Data under study ▸
/-- LEND_START: the busy channel of an enabled pair asks for the idle one's lanes (R25). -/
def execLendStart (st j : Nat) (s : State) : Host.Outcome State Fault Refusal :=
  .next <|
    let c := s.ctl st
    let a := queuedFor s st (2 * j)
    let b := queuedFor s st (2 * j + 1)
    if bitOf c.pairEn j && channelUsable c (2 * j) && channelUsable c (2 * j + 1) && !c.retire &&
        (pairOf s st j).st = .normal && ((16 ≤ a && b = 0) || (16 ≤ b && a = 0)) then
      modPair st j (fun p => { p with st := .request, odd := decide (16 ≤ b), lenderWaits := false }) s
    else s

/-- A lending state passes to the next when its action is done (R26). -/
def lendMove (st j : Nat) (src dst : Lend) (s : State) : State :=
  if (pairOf s st j).st = src then modPair st j (fun p => { p with st := dst }) s else s

/-- Count a failed training; the third in a row disables the pair, and its count begins again (R28). -/
def lendFail (st j : Nat) (s : State) : State :=
  let s := modPair st j (fun p => { p with fails := p.fails + 1 }) s
  if 3 ≤ (pairOf s st j).fails then
    ctlRecord st 0x03 0 j
      ((modPair st j (fun p => { p with fails := 0 }) s).modCtl st fun c => { c with pairEn := putField c.pairEn j 1 0 })
  else s

/-- Let queued requests be looked at again. -/
def mcWake (st : Nat) (s : State) : State := s.pushAll ((s.ctl st).queue.map fun _ => .mcRequest st)

def pairsNormal (c : Ctl) : Bool := c.pairs.all fun p => p.2.st = .normal

/-- A retirement or a fence that waited for the pairs of its stack goes on once all are NORMAL (R27, R30): a fence's FLUSH begins,
or COPY goes on. -/
def mapProceed (st : Nat) (s : State) : State :=
  let c := s.ctl st
  if c.state ≠ 1 || !pairsNormal c then s
  else s.pushAll (if c.fence then ((s.slicesOf st).map fun sl => .sliceFlush sl st true (some c.chan)) ++ [.mapDrainStart st]
    else [.mapDrainStart st])

def execLendAck (st j : Nat) (s : State) : Host.Outcome State Fault Refusal := .next (lendMove st j .request .drain s)
def execLendAbort (st j : Nat) (s : State) : Host.Outcome State Fault Refusal :=
  .next (mapProceed st (mcWake st (lendMove st j .request .normal (lendMove st j .drain .normal s))))
def execLendDrainDone (st j : Nat) (s : State) : Host.Outcome State Fault Refusal := .next (lendMove st j .drain .quiesce s)
def execLendQuiesceDone (st j : Nat) (s : State) : Host.Outcome State Fault Refusal :=
  .next (lendMove st j .quiesce .retrain s)

/-- LEND_RETRAIN_DONE: LENT, or RECLAIM after a failed training; RECLAIM starts at once where a lender's request or a map change
waits (R26, R27). A good training of RETRAIN ends a row of failures, a good one of RECLAIM does not (DESIGN CHOICE, log 41). -/
def execLendRetrainDone (st j : Nat) (good : Bool) (s : State) : Host.Outcome State Fault Refusal :=
  .next <|
    if (pairOf s st j).st ≠ .retrain then s
    else if good then
      let s' := mcWake st (modPair st j (fun p => { p with st := .lent, fails := 0, lenderWaits := false }) s)
      if (pairOf s st j).lenderWaits || (s.ctl st).state = 1 then s'.push (.lendReclaimStart st j) else s'
    else lendFail st j (modPair st j (fun p => { p with st := .reclaim }) s)

/-- LEND_RECLAIM_START (R27). -/
def execLendReclaimStart (st j : Nat) (s : State) : Host.Outcome State Fault Refusal := .next (lendMove st j .lent .reclaim s)

/-- LEND_RECLAIM_DONE: NORMAL on the original lanes (R26, R28). -/
def execLendReclaimDone (st j : Nat) (good : Bool) (s : State) : Host.Outcome State Fault Refusal :=
  .next <|
    if (pairOf s st j).st ≠ .reclaim then s
    else
      let s := modPair st j (fun p => { p with st := .normal, lenderWaits := false }) s
      mapProceed st (mcWake st (if good then s else lendFail st j s))

/-! ### Map changes (R29 to R33) -/

/-- Every lent pair starts RECLAIM (R27). -/
def reclaimAll (st : Nat) (s : State) : State :=
  s.pushAll ((s.ctl st).pairs.filterMap fun p => if p.2.st = .lent then some (.lendReclaimStart st p.1) else none)

/-- A RETIRE or FENCE of TARGET is refused (R46). -/
def mapRefused (retire : Bool) (c : Ctl) : Bool :=
  (retire && c.resvUsed) || !channelUsable c c.target.toNat || c.state ≠ 0

/-- MCMAP_RETIRE (R30, R46). MCMAP.STATE shows COPY from now on, also while pairs return to NORMAL (DESIGN CHOICE, log 41). -/
def execMcmapRetire (st : Nat) (s : State) : Host.Outcome State Fault Refusal :=
  .next <|
    if mapRefused true (s.ctl st) then s.modCtl st fun c => { c with refused := true }
    else reclaimAll st (s.modCtl st fun c => { c with retire := true, state := 1, copyNext := 0, chan := c.target.toNat })

/-- MCMAP_FENCE: every slice of the partition flushes the channel once every pair is NORMAL (R27, R30, R46). MCMAP.STATE shows
FLUSH from now on (DESIGN CHOICE, log 41). -/
def execMcmapFence (st : Nat) (s : State) : Host.Outcome State Fault Refusal :=
  .next <|
    if mapRefused false (s.ctl st) then s.modCtl st fun c => { c with refused := true }
    else mapProceed st (reclaimAll st (s.modCtl st fun c => { c with fence := true, state := 1, chan := c.target.toNat }))

/-- COPY_GRANULE: one granule is read and copied as one step; uncorrectable lines are logged (R31). Both its rows are activated
(R34), and what stood in the reserve lines goes. -/
def execCopyGranule (st : Nat) (s : State) : Host.Outcome State Fault Refusal :=
  .next <|
    let c := s.ctl st
    if c.retire && c.state = 1 && pairsNormal c && c.copyNext < 8388608 then
      let line := granuleLine st c.chan c.copyNext 0
      let s := (activateAt st line (coords (some c.chan) line) (activateAt st line (coords none line) s).1).1
      let s := (List.range 4).foldl (fun s l =>
        let s := (mcRead st (granuleLine st c.chan c.copyNext l) 1 s).2
        { s with flips := smSet [] s.flips (granuleReserve st c.chan c.copyNext l) [] }) s
      let s := s.modCtl st fun c => { c with copyNext := c.copyNext + 1 }
      if c.copyNext + 1 = 8388608 then s.push (.mapDrainStart st) else s
    else s

/-- A slice of the partition still holds a line of the channel. -/
def channelHeld (s : State) (st t : Nat) : Bool :=
  (s.slicesOf st).any fun sl => (s.slice sl).lines.any fun l => stackOf l.1 = st && channel0 l.1 = t && l.2.valid

/-- MAP_DRAIN_START: COPY or FLUSH is done and requests stamped n that arrive are bounced; those queued are accepted (R30). A FLUSH
that is not done is looked at again. -/
def execMapDrainStart (st : Nat) (s : State) : Host.Outcome State Fault Refusal :=
  .next <|
    let c := s.ctl st
    if c.state = 1 && pairsNormal c &&
        (if c.retire then decide (c.copyNext = 8388608) else !channelHeld s st c.chan) then
      (s.modCtl st fun c => { c with state := 2, queue := c.queue.map fun r => { r with accepted := true } }).push (.mapActivate st)
    else if c.state = 1 && pairsNormal c && c.fence then
      { s with later := s.later ++ ((s.slicesOf st).map fun sl => .sliceFlush sl st true (some c.chan)) ++ [.mapDrainStart st] }
    else s

/-- MAP_ACTIVATE: generation n + 1 serves and its map is broadcast, once every accepted request is complete. Correctable lines of a
retired channel were copied corrected (R30, R31). -/
def execMapActivate (st : Nat) (s : State) : Host.Outcome State Fault Refusal :=
  .next <|
    let c := s.ctl st
    let t := c.chan
    if c.state ≠ 2 then s
    else if c.queue.any (·.accepted) then s.defer (.mapActivate st)
    else
      let s := if c.retire then
          s.flips.foldl (fun s f =>
            if stackOf f.1 = st && channel0 f.1 = t then
              match decodePattern f.2 with
              | some e => putLine f.1 (applyPattern e (memLine s f.1) (memFullOf s f.1)).1
                  (applyPattern e (memLine s f.1) (memFullOf s f.1)).2 s
              | none => s
            else s) s
        else s
      let s := s.modCtl st fun c =>
        { c with
          gen := c.gen + 1, state := 3, retire := false, fence := false
          retired := if c.retire then some t else c.retired, resvUsed := c.resvUsed || c.retire
          fenced := if c.retire then c.fenced else c.fenced ||| (1 <<< t) }
      let s := ctlRecord st 0x04 0 ((s.ctl st).gen.toNat + t * 2 ^ 32) s
      s.pushAll ((s.slicesOf st).map fun sl => .mapReceive sl st)

/-- MAP_RECEIVE: the slice takes the new map and re-issues its bounced requests in order; with the last slice the change ends
(R30, R32). -/
def execMapReceive (sl st : Nat) (s : State) : Host.Outcome State Fault Refusal :=
  .next <|
    let c := s.ctl st
    let mine := (s.slice sl).bounced.filter fun b => stackOf b.line = st
    let s := s.modSlice sl fun x =>
      { x with
        maps := smMod {} x.maps st fun m => { m with gen := c.gen, retired := c.retired, fenced := c.fenced }
        bounced := x.bounced.filter fun b => stackOf b.line ≠ st }
    let s := mine.foldl (fun s r => mcSend r s) s
    if c.state = 3 && (s.slicesOf st).all fun x => (smGet {} (s.slice x).maps st).gen = c.gen then
      s.modCtl st fun c => { c with state := 0 }
    else s

/-- REMAP: the slice holds the bounced request until its map has the generation; four in a row exhaust it (R32, R33). -/
def execRemap (sl st : Nat) (gen : BitVec 4) (r : McReq) (s : State) : Host.Outcome State Fault Refusal :=
  .next <|
    let r := { r with bounces := r.bounces + 1 }
    if r.bounces = 4 then missError sl r.line 5 s
    else if (smGet {} (s.slice sl).maps st).gen = gen then mcSend r s
    else s.modSlice sl fun c => { c with bounced := c.bounced ++ [r] }

end Sys2Proof.Machine
end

What needs to be done ▸ Using the material above, transcribe exactly the lines from the line with "odd := decide" to the line with "be looked at again. -/"; both count, and nothing else goes in.

Completed task ▸
      modPair st j (fun p => { p with st := .request, odd := decide (16 ≤ b), lenderWaits := false }) s
    else s

/-- A lending state passes to the next when its action is done (R26). -/
def lendMove (st j : Nat) (src dst : Lend) (s : State) : State :=
  if (pairOf s st j).st = src then modPair st j (fun p => { p with st := dst }) s else s

/-- Count a failed training; the third in a row disables the pair, and its count begins again (R28). -/
def lendFail (st j : Nat) (s : State) : State :=
  let s := modPair st j (fun p => { p with fails := p.fails + 1 }) s
  if 3 ≤ (pairOf s st j).fails then
    ctlRecord st 0x03 0 j
      ((modPair st j (fun p => { p with fails := 0 }) s).modCtl st fun c => { c with pairEn := putField c.pairEn j 1 0 })
  else s

/-- Let queued requests be looked at again. -/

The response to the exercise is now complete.